WHAT TO PRODUCE:
The lines to copy from the listing below are those that contain the string "some".

DATA TO PROCESS:
-- ==== Sys2Proof/Machine/Transit.lean ====
section
/-! DEFINITION. The transit table (chapter 5): verdicts and crediting, enqueue, dequeue, departure order, completion,
ring resolution. -/

namespace Sys2Proof.Machine

/-- The verdicts (chapter 5); LATE and ON_TIME carry the residence in nanoseconds. -/
inductive Verdict where
  | onTime (residence : Nat)
  | late (residence : Nat)
  | unjudged
  | discarded
  | overrun
  | unresolved
  deriving DecidableEq, Repr

/-! ## Crediting (R99, R101 to R104) -/

/-- The greater of the worst residence and a residence limited to 32 bits (R98). -/
def FlowEntry.worse (e : FlowEntry) (residence : Nat) : Nat := max e.worstResidence (min residence Config.counterMax)

/-- A flow's loss on ring r: the counter, ring r's fault bit, dirty (R101, R104). -/
def FlowEntry.lost (e : FlowEntry) (t : Tally) (r : Nat) : FlowEntry :=
  { (e.bump t 1).mark with faultMask := e.faultMask ||| BitVec.ofNat 16 (2 ^ r) }

/-- The entry after a verdict for a frame on ring r is credited to it (R98, R99, R101). -/
def FlowEntry.credit (e : FlowEntry) (r : Nat) : Verdict → FlowEntry
  | .overrun => e.lost .overruns r
  | .discarded => e.lost .discards r
  | .late x =>
    { (e.bump .lateResidence 1).mark with worstResidence := e.worse x, lateRun := min (e.lateRun + 1) 255 }
  | .onTime x =>
    { e with
      worstResidence := e.worse x
      lateRun := 0
      dirty := e.dirty || decide (e.worse x ≠ e.worstResidence) || decide (e.lateRun ≠ 0) }
  | .unjudged => e
  | .unresolved => (e.bump .unresolved 1).mark

/-- A LATE verdict fires LATE_RUN: it advances the late run to the profile's limit, and the limit is not 0 (R99). -/
def lateRunFires (p : Profile) (e : FlowEntry) : Verdict → Bool
  | .late _ => decide (p.lateLimit ≠ 0) && decide (e.lateRun < 255) && decide (e.lateRun + 1 = p.lateLimit)
  | .onTime _ => false
  | .unjudged => false
  | .discarded => false
  | .overrun => false
  | .unresolved => false

/-- The verdict of an unlisted frame is counted (R103). -/
def State.creditUnlisted (s : State) : Verdict → State
  | .overrun => s.count .unlistedOverruns
  | .discarded => s.count .unlistedDiscards
  | .late _ => s.count .unlistedLate
  | .onTime _ => s
  | .unjudged => s
  | .unresolved => s

/-- The verdict of a frame on ring r is credited to entry i, which holds its generation (R101, R99). -/
def State.creditFlow (s : State) (i r : Nat) (v : Verdict) : State :=
  let e := s.flow i
  let t := s.setFlow i (e.credit r v)
  if lateRunFires (s.profileOf e) e v then t.trigger .lateRun i else t

/-- The entry still holds the occupancy a reference names (R33, R101). -/
def FlowEntry.occupiedBy (e : FlowEntry) (generation : BitVec 8) : Bool :=
  e.valid && decide (e.generation = generation)

/-- A verdict for a frame on ring r is credited: to the flow, as an orphan, or to the unlisted aggregates
(R101 to R103). -/
def State.credit (s : State) (r : Nat) (ref : FlowRef) (v : Verdict) : State :=
  match ref with
  | .unlisted _ => s.creditUnlisted v
  | .listed i g =>
    let s := s.checked i
    if (s.flow i).occupiedBy g then s.creditFlow i r v else s.count .orphanVerdicts

/-! ## Judging (R96, R98) -/

/-- The residence of a frame, modulo 2^48 (R98). -/
def residence (enqueued departure : Time) : Nat := (departure - enqueued).toNat

/-- The residence verdict under a profile on ring r (R96). -/
def Profile.judge (p : Profile) (r x : Nat) : Verdict :=
  if p.watched.getLsbD r then
    if p.budget = 0 then .unjudged else if p.budget < x then .late x else .onTime x
  else .unjudged

/-- A SENT frame is judged and credited (R96). The entry is read with its check before it is judged, and an orphan is
not judged. -/
def State.sent (s : State) (r : Nat) (f : Frame) (departure : Time) : State :=
  if f.uncertain then s.credit r f.ref .unresolved
  else
    match f.ref with
    | .unlisted p => s.credit r f.ref ((s.profile p).judge r (residence f.enqueued departure))
    | .listed i _ =>
      let s := s.checked i
      s.credit r f.ref ((s.profileOf (s.flow i)).judge r (residence f.enqueued departure))

/-! ## Departure order (R92, R93) -/

/-- The entry after a checked departure with the sequence field q (R92). -/
def FlowEntry.depart (e : FlowEntry) (p : Profile) (q : BitVec 16) : FlowEntry :=
  let s := q.toNat % 2 ^ p.width
  match e.departed with
  | none => { e with departed := some s }
  | some d =>
    if 0 < signedDiff p.width s (d % 2 ^ p.width) then { e with departed := some s }
    else (e.bump .reorderedOut 1).mark

/-- The departure-order check of a frame that departs on ring r (R92). Watched rings and evaluation are those of the
flow's profile, so the entry is read, with its check, when the slot allows the check at all. -/
def State.departureCheck (s : State) (r : Nat) (f : Frame) : State :=
  match f.uncertain, f.ref, f.sequence with
  | false, .listed i g, some q =>
    if f.copy = 0#4 then
      let s := s.checked i
      let p := s.profileOf (s.flow i)
      if (s.flow i).occupiedBy g && p.watched.getLsbD r && p.evaluates then s.setFlow i ((s.flow i).depart p q)
      else s
    else s
  | _, _, _ => s

/-! ## Slot events (section 5.2) -/

/-- The flow reference TT receives from FT (R37). -/
def State.refOf (s : State) : Listing → FlowRef
  | .arrival i => .listed i (s.flow i).generation
  | .copy i => .listed i (s.flow i).generation
  | .unlisted p => .unlisted p

/-- A frame as it fills a slot (R87). -/
def newFrame (ref : FlowRef) (copy : BitVec 4) (sequence : BitVec 16) (sequenceValid : Bool) (stamp : Time) : Frame :=
  { ref := ref, copy := copy, sequence := if sequenceValid then some sequence else none, enqueued := stamp,
    uncertain := false }

/-- The frame in slot i of ring r is overwritten while QUEUED (R88, R105). -/
def State.overrun (s : State) (r i : Nat) (f : Frame) : State :=
  if f.uncertain then s.credit r f.ref .unresolved
  else (s.credit r f.ref .overrun).trigger .overrun (slotNumber r i)

/-- The frame already in slot i of ring r, if any, receives its verdict from an ENQUEUE (R87 to R89). -/
def State.displace (s : State) (r i : Nat) : State :=
  match s.slot r i with
  | .empty => s
  | .queued f => s.overrun r i f
  | .departing f _ => s.credit r f.ref .unresolved

/-- TT's part of an ENQUEUE (R87 to R89). -/
def State.fillSlot (s : State) (r i : Nat) (f : Frame) : State := (s.displace r i).setSlot r i (.queued f)

/-- TT's part of a DEQUEUE stamped `stamp` (R90, R91). -/
def State.dequeueSlot (s : State) (r i : Nat) (stamp : Time) : State :=
  match s.slot r i with
  | .empty => s.count .strayDequeues
  | .queued f => (s.setSlot r i (.departing f stamp)).departureCheck r f
  | .departing _ _ => s

/-- The frame of slot i of ring r is reported dropped (R97, R105). -/
def State.discardFrame (s : State) (r i : Nat) (f : Frame) : State :=
  (s.credit r f.ref (if f.uncertain then .unresolved else .discarded)).setSlot r i .empty

/-- TT's part of a COMPLETION with a code (R94 to R97). -/
def State.completeSlot (s : State) (r i : Nat) (code : BitVec 3) (stamp : Time) : State :=
  if code = 0#3 then s
  else
    match s.slot r i with
    | .empty => s.count .strayCompletions
    | .queued f =>
      if code = 1#3 then ((s.departureCheck r f).sent r f stamp).setSlot r i .empty else s.discardFrame r i f
    | .departing f departure =>
      if code = 1#3 then (s.sent r f departure).setSlot r i .empty else s.discardFrame r i f

/-! ## Ring geometry (R84, R85) -/

/-- A slot of a ring whose geometry changes gives its frame UNRESOLVED and is discarded (R84). -/
def State.resolveSlot (s : State) (r i : Nat) : State :=
  match s.slot r i with
  | .empty => s
  | .queued f => (s.credit r f.ref .unresolved).setSlot r i .empty
  | .departing f _ => (s.credit r f.ref .unresolved).setSlot r i .empty

/-- Resolve the slots of a list in order (R84). -/
def State.resolveSlots (s : State) (r : Nat) : List Nat → State
  | [] => s
  | i :: rest => (s.resolveSlot r i).resolveSlots r rest

/-- Every slot that holds a frame is marked uncertain (R24, R105). -/
def Slot.doubted : Slot → Slot
  | .empty => .empty
  | .queued f => .queued { f with uncertain := true }
  | .departing f d => .departing { f with uncertain := true } d

end Sys2Proof.Machine
end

ANSWER TO THIS PROBLEM:
  | none => { e with departed := some s }
  | some d =>
    if 0 < signedDiff p.width s (d % 2 ^ p.width) then { e with departed := some s }
  | false, .listed i g, some q =>
  { ref := ref, copy := copy, sequence := if sequenceValid then some sequence else none, enqueued := stamp,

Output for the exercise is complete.